- _EXTRACTED DATA_:
-- ==== Sys2Proof/Tests/Slice0.lean ====
section
/-! SUPPORT. The model's own tests: terms that WellFormed refuses, values the spec's worked examples give, and for every obligation
with hypotheses the states that meet them, one conjunct for each clause. -/

namespace Sys2Proof.Tests
open Sys2Proof.Machine
set_option Elab.async false

/-! ### States for the tests -/

/-- A register block with the named fields written. -/
def rg (fs : List (Fld × Nat)) (c : Ctl) : Ctl := fs.foldl (fun d p => d.set p.1 p.2) c

/-- A device in a mode, with the named fields written. -/
def md (m : Mode) (fs : List (Fld × Nat)) : Ctl := rg fs (Ctl.reset.set F.GLB_MODE_STAT_mode m.code)

/-- The reset state with the given device. -/
def st (c : Ctl) : State := { State.reset with c := c }

/-- A device with the given power record. -/
def pw (p : Power) (c : Ctl) : Ctl := { c with power := p }

/-- A device with the given time keeper. -/
def tm (p : Time) (c : Ctl) : Ctl := { c with time := p }

/-- A device with the given pair record. -/
def pr (p : Pair) (c : Ctl) : Ctl := { c with pair := p }

/-- An answering HELLO of a peer in a mode. -/
def hello (mode : Nat) : HelloMsg := { mode := mode, slot := 0, epoch := 0, image := 0, answer := true }

/-- A device with the given rebuild record. -/
def rb (p : Rebuild) (c : Ctl) : Ctl := { c with rbd := p }


/-- A device that follows PTP on port 2 and has heard one Announce. -/
def ptpC : Ctl :=
  { rg [(F.TIM_PTP_CFG_en, 1), (F.TIM_PTP_CFG_port_pri, 2), (F.TIM_PTP_CFG_domain, 0), (F.NET_PORT_STAT_exists 2, 1), (F.NET_PORT_CFG_en 2, 1), (F.NET_PORT_STAT_up 2, 1)] Ctl.reset with
    time := { Time.reset with announces := [(2, ⟨128, 248, 254, 65535, 128, 77, 0, 0, 0⟩)] } }

/-- A transaction scheduled for time 5. -/
def schedTx : Txn := { id := 1, owner := 0, state := 2, entries := [], last := 0, at_ := 5, order := 0, handle := 64 }


/-- A Connect of the admin queue. -/
def ccmd : ConnectCmd := { conn := 1, cid := 0, recfmt := 0, qid := 0, sqsize := 31, kato := 1000, cntlid := 0xFFFF, hostNqn := [1], subNqn := [7] }

/-- An association of tenant 5. -/
def assocA : Assoc := Assoc.fresh ccmd 5 false 0

/-- An admin command with three words. -/
def acmd (w10 w11 w12 : Word) : AdminCmd := { conn := 1, cid := 3, nsid := 1, cdw10 := w10, cdw11 := w11, cdw12 := w12, cdw13 := 0, cdw14 := 0, cdw15 := 0, data := [] }

/-- An I/O queue on connection 2. -/
def queueA : HostQueue := { assoc := 0, qid := 1, size := 32, conn := 2, ordered := false, ending := false, tcp := false }

/-- An I/O command on connection 2. -/
def iocmd : IoCmd := { conn := 2, cid := 9, nsid := 1, slba := 0, nlb := 0, prinfo := 0, sgls := [], badSeg := false, data := [], ranges := [], ad := false, rsvd := false }

/-- A tag of that command in a state. -/
def tagA (s : TagState) : TagE := { state := s, kind := .read, assoc := 0, qid := 1, cid := 9, cmd := some iocmd, forced := false, seq := 0, sent := false, adm := none }

/-- An active device with port 2 up, two RoCE connections and a TCP one. -/
def netC : Ctl :=
  { md .active [(F.NET_PORT_STAT_exists 2, 1), (F.NET_PORT_CFG_en 2, 1), (F.NET_PORT_STAT_up 2, 1)] with
    net := { Net.reset with conns := [(1, Ctl.reset.connFresh false 2 8 0 1024 1), (2, Ctl.reset.connFresh false 2 8 0 1024 1), (3, Ctl.reset.connFresh true 2 9 0 1024 1)] }
    mgt := { Mgmt.reset with nqn := [7], hosts := [⟨[1], 5, false, true, 0⟩] } }

/-- That device with an association and its queue. -/
def hostA (a : Assoc) : Ctl :=
  { rg [(F.GAL_NS_MAP2_valid 1, 1)] netC with
    host := { HostPath.reset with assocs := [(0, a)], queues := [(2, queueA)] }
    car := { Journal.reset with ns := [(1, ⟨5, 0, 0⟩)] } }

/-- The same with tag 4 taken. -/
def hostT (t : TagState) : Ctl := { hostA assocA with host := { (hostA assocA).host with tags := [(4, tagA t)] } }


theorem stage_empty (c : Ctl) (off : Nat) (bs : List Byte) (h : c.trust.staged = []) : (c.stageImage off bs).isSome = true := by
  unfold Ctl.stageImage
  simp only [h, ite_self]
  rw [if_neg (by simp [Tab.has, Tab.at?])]
  rfl

/-- The device when a Firmware Image Download of 4,096 bytes runs. -/
def begunFd : Ctl := (hostA assocA).begun (AdminOp.fwDownload.on { acmd 0x3FF 0x400 0 with data := List.replicate 4096 0 }) 0 0 assocA

theorem staged_ok : (begunFd.stageImage 4096 (List.replicate 4096 0)).isSome = true := stage_empty _ _ _ rfl


/-- A brew at its first step. -/
def brew0 : Brew :=
  { rcp := 0, ver := 1, cur := 0, prio := 1, failing := false, final := 0, finalCls := 0, durable := false, retry := 0, slots := [], tokens := [], ctx := [],
    state := .current, result := none, wait := none, fresh := true, run := 0, chkBad := [], unitBad := [], hcp := none, held := false, ueSeen := false }

/-- The eight words of a step. -/
def stepWs (eng op : Nat) (w0 w3 w4 w5 : Nat) (arg2 : Nat) : List Word :=
  let ws := [BitVec.ofNat 32 (eng * 0x4000000 + op * 256 + w0), 0, 0, BitVec.ofNat 32 w3, BitVec.ofNat 32 w4, BitVec.ofNat 32 w5, 0]
  ws ++ [BitVec.ofNat 32 (arg2 * 65536 + stepCrc ws)]

/-- A device whose tag 0 runs a brew at the given step. -/
def brewC (c : Ctl) (ws : List Word) (b : Brew) : Ctl :=
  { c with
    bst := { Barista.reset with
      steps := [(0, ws)], dir := [(0, ⟨true, ⟨1, 1, 0, 0, 0, 1⟩, []⟩)], brews := [(0, b)], lanes := [(0, { Lane.idle with cur := some 0 })] }
    host := { c.host with tags := [(0, tagA .running)] } }

/-- The same at a step of an engine and an operation. -/
def stepC (eng op : Nat) : Ctl := brewC (hostA assocA) (stepWs eng op 0 0 0 0 0) brew0

/-- The step that tag 0 issues. -/
def issued (c : Ctl) (eng op : Nat) : Issued := (c.issuable 0 eng op).getD ⟨brew0, stepOf [], 0⟩

/-- The step that tag 0 issues there. -/
def iss (eng op : Nat) : Issued := issued (stepC eng op) eng op

/-- A journal record of one block. -/
def jrec (seq : Nat) (landed : Bool) : JRec :=
  { typ := Rt.data, seq := seq, nsid := 1, group := 0, loc := 0, count := 1, udelta := 0, tenant := 5, dt := 0, mirrored := false, allocs := [], unit0 := 0,
    line := 0, lines := 66, data := [], entries := [], names := [], buf := 0, tagBuf := 0, owner := some 0, landed := landed, durable := false, peer := false,
    settled := false, void := false, badAt := [], torn := false, left := [] }

/-- What a flush brew works on. -/
def workA : FlushWork :=
  { slot := none, group := 0, strp := 0, recs := [], srcs := [], recons := [], buf := 0, tagBuf := 0, recon := [], intent := some 9, tried := 0, forms := [],
    stage := false }

/-- A device that recorded a lookup miss. -/
def recC (c : Ctl) : Ctl := { c with crm := { c.crm with recs := [(0, ⟨1, 0, 0, [], none⟩)] } }

/-- A Crema entry being filled. -/
def fillE : CrmEntry := { valid := false, nsid := 1, gi := 0, ptr := 0, grain := 0, ref := false, fillTag := 0, nsEpoch := 0, tAdm := 0 }

/-- A device whose brew fills that entry. -/
def fillC : Ctl :=
  let c := brewC (rg [(F.BPM_POOL_CFG_en 0, 1), (F.BPM_POOL_CFG_count 0, 4), (F.BPM_POOL_BASE_base 0, 0)] (hostA assocA)) (stepWs Cls.crm 4 0 0 0 0 0) { brew0 with slots := [(0, ⟨0, true, false⟩)] }
  { c with crm := { c.crm with entries := [(8, fillE)] }, swc := { Switch.reset with bufs := [(0, ⟨.owned, false, 1, 1⟩)] } }

/-- A device that asks for a verdict. -/
def admC : Ctl := recC (rg [(F.CRM_CFG_en, 1), (F.CRM_CFG_admit_thr, 0), (F.CRM_NS_CFG_mgmt_mode 1, 0)] (stepC Cls.crm 1))

theorem adm_gen (c : Ctl) (ns gi : Nat) (he : c.flag F.CRM_CFG_en = true) (hm : c.crmMode ns = 0) (ht : c.get F.CRM_CFG_admit_thr = 0) :
    (c.crmVerdict ns gi).1 = true := by simp [Ctl.crmVerdict, he, hm, ht]

theorem adm_ok : (((st admC).c.stepIssued 0 (iss Cls.crm 1)).crmVerdict 1 0).1 = true :=
  adm_gen _ _ _ (by decide +kernel) (by decide +kernel) (by decide +kernel)


/-- Memory with words stored. -/
def memW (sel : MemSel) (a : Nat) (ws : List Word) : Mem := State.reset.mem.put sel a (ws.flatMap (fun w => leBytes 4 w.toNat))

- _INSTRUCTIONS TO FOLLOW_: In which lines of the material above does the string "same" occur? Copy them all.

- _FINISHED EXERCISE_:
/-- The same with tag 4 taken. -/
/-- The same at a step of an engine and an operation. -/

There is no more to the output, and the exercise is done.